Various refinement methods incorporated into alignment software can also improve MSAs (Edgar, 2004; Katoh et al., 2002). Some tree building software can also take into account certain discrepancies in the alignment, for example RaXML  (Stamatakis, 2014) can account for missing data in some columns and check for duplicate sequence names and gap-only columns; similarly GUI based toolkits for molecular biology such as MEGA (Kumar et al., 2018) sometimes have options to delete or ignore columns containing gaps.

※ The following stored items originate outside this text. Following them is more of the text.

/-! poke -/
@[simp] theorem State.poke_regs (a : Nat) (b : Byte) : (s.poke a b).regs = s.regs := rfl
@[simp] theorem State.poke_bank (a : Nat) (b : Byte) : (s.poke a b).bank = s.bank := rfl
@[simp] theorem State.poke_mem (a : Nat) (b : Byte) : (s.poke a b).mem = Sparse.put memDefault s.mem a b := rfl
@[simp] theorem State.poke_poison (a : Nat) (b : Byte) : (s.poke a b).poison = s.poison := rfl
@[simp] theorem State.poke_flash (a : Nat) (b : Byte) : (s.poke a b).flash = s.flash := rfl
@[simp] theorem State.poke_clusters (a : Nat) (b : Byte) : (s.poke a b).clusters = s.clusters := rfl
@[simp] theorem State.poke_fetch (a : Nat) (b : Byte) : (s.poke a b).fetch = s.fetch := rfl
@[simp] theorem State.poke_channels (a : Nat) (b : Byte) : (s.poke a b).channels = s.channels := rfl
@[simp] theorem State.poke_posts (a : Nat) (b : Byte) : (s.poke a b).posts = s.posts := rfl
@[simp] theorem State.poke_sessions (a : Nat) (b : Byte) : (s.poke a b).sessions = s.sessions := rfl
@[simp] theorem State.poke_queues (a : Nat) (b : Byte) : (s.poke a b).queues = s.queues := rfl
@[simp] theorem State.poke_parts (a : Nat) (b : Byte) : (s.poke a b).parts = s.parts := rfl
@[simp] theorem State.poke_chart (a : Nat) (b : Byte) : (s.poke a b).chart = s.chart := rfl
@[simp] theorem State.poke_dies (a : Nat) (b : Byte) : (s.poke a b).dies = s.dies := rfl
@[simp] theorem State.poke_links (a : Nat) (b : Byte) : (s.poke a b).links = s.links := rfl
@[simp] theorem State.poke_rails (a : Nat) (b : Byte) : (s.poke a b).rails = s.rails := rfl
@[simp] theorem State.poke_ect (a : Nat) (b : Byte) : (s.poke a b).ect = s.ect := rfl
@[simp] theorem State.poke_sec (a : Nat) (b : Byte) : (s.poke a b).sec = s.sec := rfl
@[simp] theorem State.poke_fw (a : Nat) (b : Byte) : (s.poke a b).fw = s.fw := rfl
@[simp] theorem State.poke_pkg (a : Nat) (b : Byte) : (s.poke a b).pkg = s.pkg := rfl
@[simp] theorem State.poke_jtag (a : Nat) (b : Byte) : (s.poke a b).jtag = s.jtag := rfl
@[simp] theorem State.poke_out (a : Nat) (b : Byte) : (s.poke a b).out = s.out := rfl
@[simp] theorem State.poke_steps (a : Nat) (b : Byte) : (s.poke a b).steps = s.steps := rfl
@[simp] theorem State.poke_derived (a : Nat) (b : Byte) : (s.poke a b).derived = s.derived := rfl
@[simp] theorem State.poke_redo (a : Nat) (b : Byte) : (s.poke a b).redo = s.redo := rfl
@[simp] theorem State.poke_hostw (a : Nat) (b : Byte) : (s.poke a b).hostw = s.hostw := rfl
@[simp] theorem State.poke_saves (a : Nat) (b : Byte) : (s.poke a b).saves = s.saves := rfl
@[simp] theorem State.poke_pev (a : Nat) (b : Byte) : (s.poke a b).pev = s.pev := rfl
@[simp] theorem State.poke_fresh (a : Nat) (b : Byte) : (s.poke a b).fresh = s.fresh := rfl
@[simp] theorem State.poke_pending (a : Nat) (b : Byte) : (s.poke a b).pending = s.pending := rfl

Several common issues affect the speed, complexity and reliability of specific downstream analyses but are not addressed by these existing tools. Clean and Interpret Alignments (CIAlign) is primarily intended to address four such issues and to be used (where appropriate) in combination with existing tools which remove unreliable alignment columns. Researchers in many fields regularly edit MSAs by hand to address these issues, however, as well as being extremely time consuming, ensuring reproducibility with this approach is almost impossible and it cannot be incorporated into an automated analysis pipeline. CIAlign automatically removes full columns and full or partial rows from user generated MSAs to address these issues in a fast, reproducible manner and can be easily added to an automated pipeline. The downstream applications of alignments cleaned with CIAlign are not limited to phylogenetic analysis and are too numerous to list, but CIAlign as an alignment cleaning tool is particularly targetted towards users working with complex or highly divergent alignments, partial sequences and problematic assemblies and towards those developing complex pipelines requiring fine-tuning of parameters to meet specific criteria.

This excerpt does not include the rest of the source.